Monotonic increasing and convergence in measure

Question

If for each $n\in\mathbb{N}$, $f_n$ is monotonic increasing on [0,1] and $f_n\rightarrow f$ in measure, then $f_n\rightarrow f$ at every x at which f is continuous. I'm not sure whether this is right or not. Also I don't have any idea to deal with it.

Answer 1

If $x$ is allowed to be either of the endpoints, it is not true: take $f=1$, $f_n(x)=x^{1/n}$, this will not converge at $0$.

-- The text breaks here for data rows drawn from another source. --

-- ==== Sys2Proof/Machine/AlnOps.lean ====
section
/-! DEFINITION. One output line: the Baseline, the Seam, the tracker, running white, and every stream's groups and plane-rows (chapters 5, 6 and 8). -/

namespace Sys2Proof.Machine

/-! ### Building the line (R196 to R206) -/

/-- What each placed port gives one plane slot of output line k. -/
def planeOuts (s : State) (ps : List Placed) (q k rid : Nat) : List (Nat × PlaneOut) :=
  ps.map (fun pl =>
    let c := (portOf s pl.port).cfg
    (pl.port, if bit c.planes q && s.aln.outPlanes.contains (pl.port * 4 + q) then .absent else if bit c.planes q then alongWeb s.tr s.aln.win pl.port q k (offs s pl.port q) rid pl.cols else .notEnabled))

def presentYs (outs : List (Nat × PlaneOut)) (p : Nat) : Option (List Int) :=
  match outs.find? (fun e => e.1 == p) with | some (_, .present ys) => some ys | _ => none

/-- What the ports show of one plane: a port whose bit is set in the line's RETIRED_MASK is out (R206). -/
def shownOuts (mask : Nat) (outs : List (Nat × PlaneOut)) : List (Nat × PlaneOut) := outs.map (fun e => if bit mask e.1 then (e.1, .notEnabled) else e)

/-- The stitched row of a plane. -/
def stitchRow (b : Bank) (ps : List Placed) (outs : List (Nat × PlaneOut)) : List Smp :=
  (List.range (stitchedWidth ps)).map (stitchCol b.seams ps (presentYs outs))

/-- The highest exposure that line k waits for (R194, R196): of a stored line, the one with which it returns. -/
def lastDrawn (s : State) (k : Nat) : Nat :=
  maxN (k :: (enabledPorts s).flatMap (fun p => (slotsOf (portOf s p).cfg).map (fun q => k + 2 - (baseOf s p).dInt.getD q 0)))

/-- Every candidate of line k is present: its exposures have left the Gate, or will not come. -/
def lineReady (s : State) (k : Nat) : Bool :=
  s.gate.all (fun g => decide (lastDrawn s k < g.line)) && (decide (lastDrawn s k < s.tr.nextK) || !(mayFreeze s || (s.tr.session && s.tr.resumes)))

/-- Counters of Table 6.11 for one line: substituted, uncovered and absent planes, and widened seams. DESIGN CHOICE (log 97): a SYNTH line counts in no BL_SUBST, and a plane put out by an SRAM error of the Baseline store in neither BL_ABSENT nor BL_UNCOVERED. -/
def countPlanes (l : GridLine) (ps : List Placed) (all : List (Nat × List (Nat × PlaneOut))) (s : State) : State :=
  let flat := all.flatMap (fun (q, os) => os.map (fun (p, o) => (p, q, o)))
  let unc := (flat.filter (fun e => e.2.2 == .uncovered)).length
  let ab := (flat.filter (fun e => e.2.2 == .absent && !s.aln.outPlanes.contains (e.1 * 4 + e.2.1))).length
  let wid := sumN (all.map (fun (_, os) => widenedSeams ps (fun p => (presentYs (shownOuts l.mask os) p).isSome)))
  let lost := fun (p q : Nat) => s.aln.squashed.any (fun e =>
    let o := offs s p q
    e.2.contains (p * 4 + q) && decide (l.line ≤ e.1 + o / 64 + 3) && decide (e.1 + o / 64 ≤ l.line + 2) && ridAt s e.1 o (gridPos s.tr e.1) == l.rid)
  let sub := if l.kind = .squash then [] else flat.filter (fun e => !(e.2.2 == .notEnabled) && lost e.1 e.2.1)
  { s with aln.uncovered := satInc 32 s.aln.uncovered unc, aln.absent := satInc 32 s.aln.absent ab, aln.widened := satInc 32 s.aln.widened wid,
           aln.subst := sub.foldl (fun t e => tmod 0 (e.1 * 4 + e.2.1) (satInc 32) t) s.aln.subst }

/-- CRC_FLAGGED (Table 6.8, R200). -/
def crcFlagged (mask : Nat) (all : List (Nat × List (Nat × PlaneOut))) : Bool :=
  all.any (fun (_, os) => os.any (fun (p, o) => (o == .absent || o == .uncovered) && !bit mask p))

/-! ### The tracker (R207 to R210) -/

/-- Publish the tracker's state after a line: both sides, both edges and their device-column forms (R210). -/
def publishEdges (b : Bank) (ps : List Placed) (a c : SvSide) (s : State) : State :=
  { s with aln.older := if s.aln.pubT = some s.now then s.aln.older else edgesOf s, aln.pubT := some s.now,
           aln.left := a, aln.right := c, aln.leftDev := devEdge b.seams ps a.edge, aln.rightDev := devEdge b.seams ps c.edge }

For interior points it is true. Suppose $\exists x, \epsilon$ s.t. $f$ is continuous at $x$ and $\forall n$ $|f_n(x)-f(x)|>\epsilon$. Take $\delta$ s.t. $|f(y)-f(x)|\leq \epsilon/2$ for all $y$ s.t. $|y-x|\leq\delta$, and take $N$ s.t. $$\lambda(z:|f_N(z)-f(z)|>\epsilon/2)<\delta/2.\tag{1}$$ Now either $f_N(x)>f(x)+\epsilon$ or $f_N(x)<f(x)-\epsilon$. In the first case notice that for all $y\in[x,x+\delta]$, $$f_N(y)\geq f_N(x)>f(x)+\epsilon\geq f(y)+\epsilon/2.$$ contradicting (1). The other case is symmetric (this is where we use that $x$ is in the interior).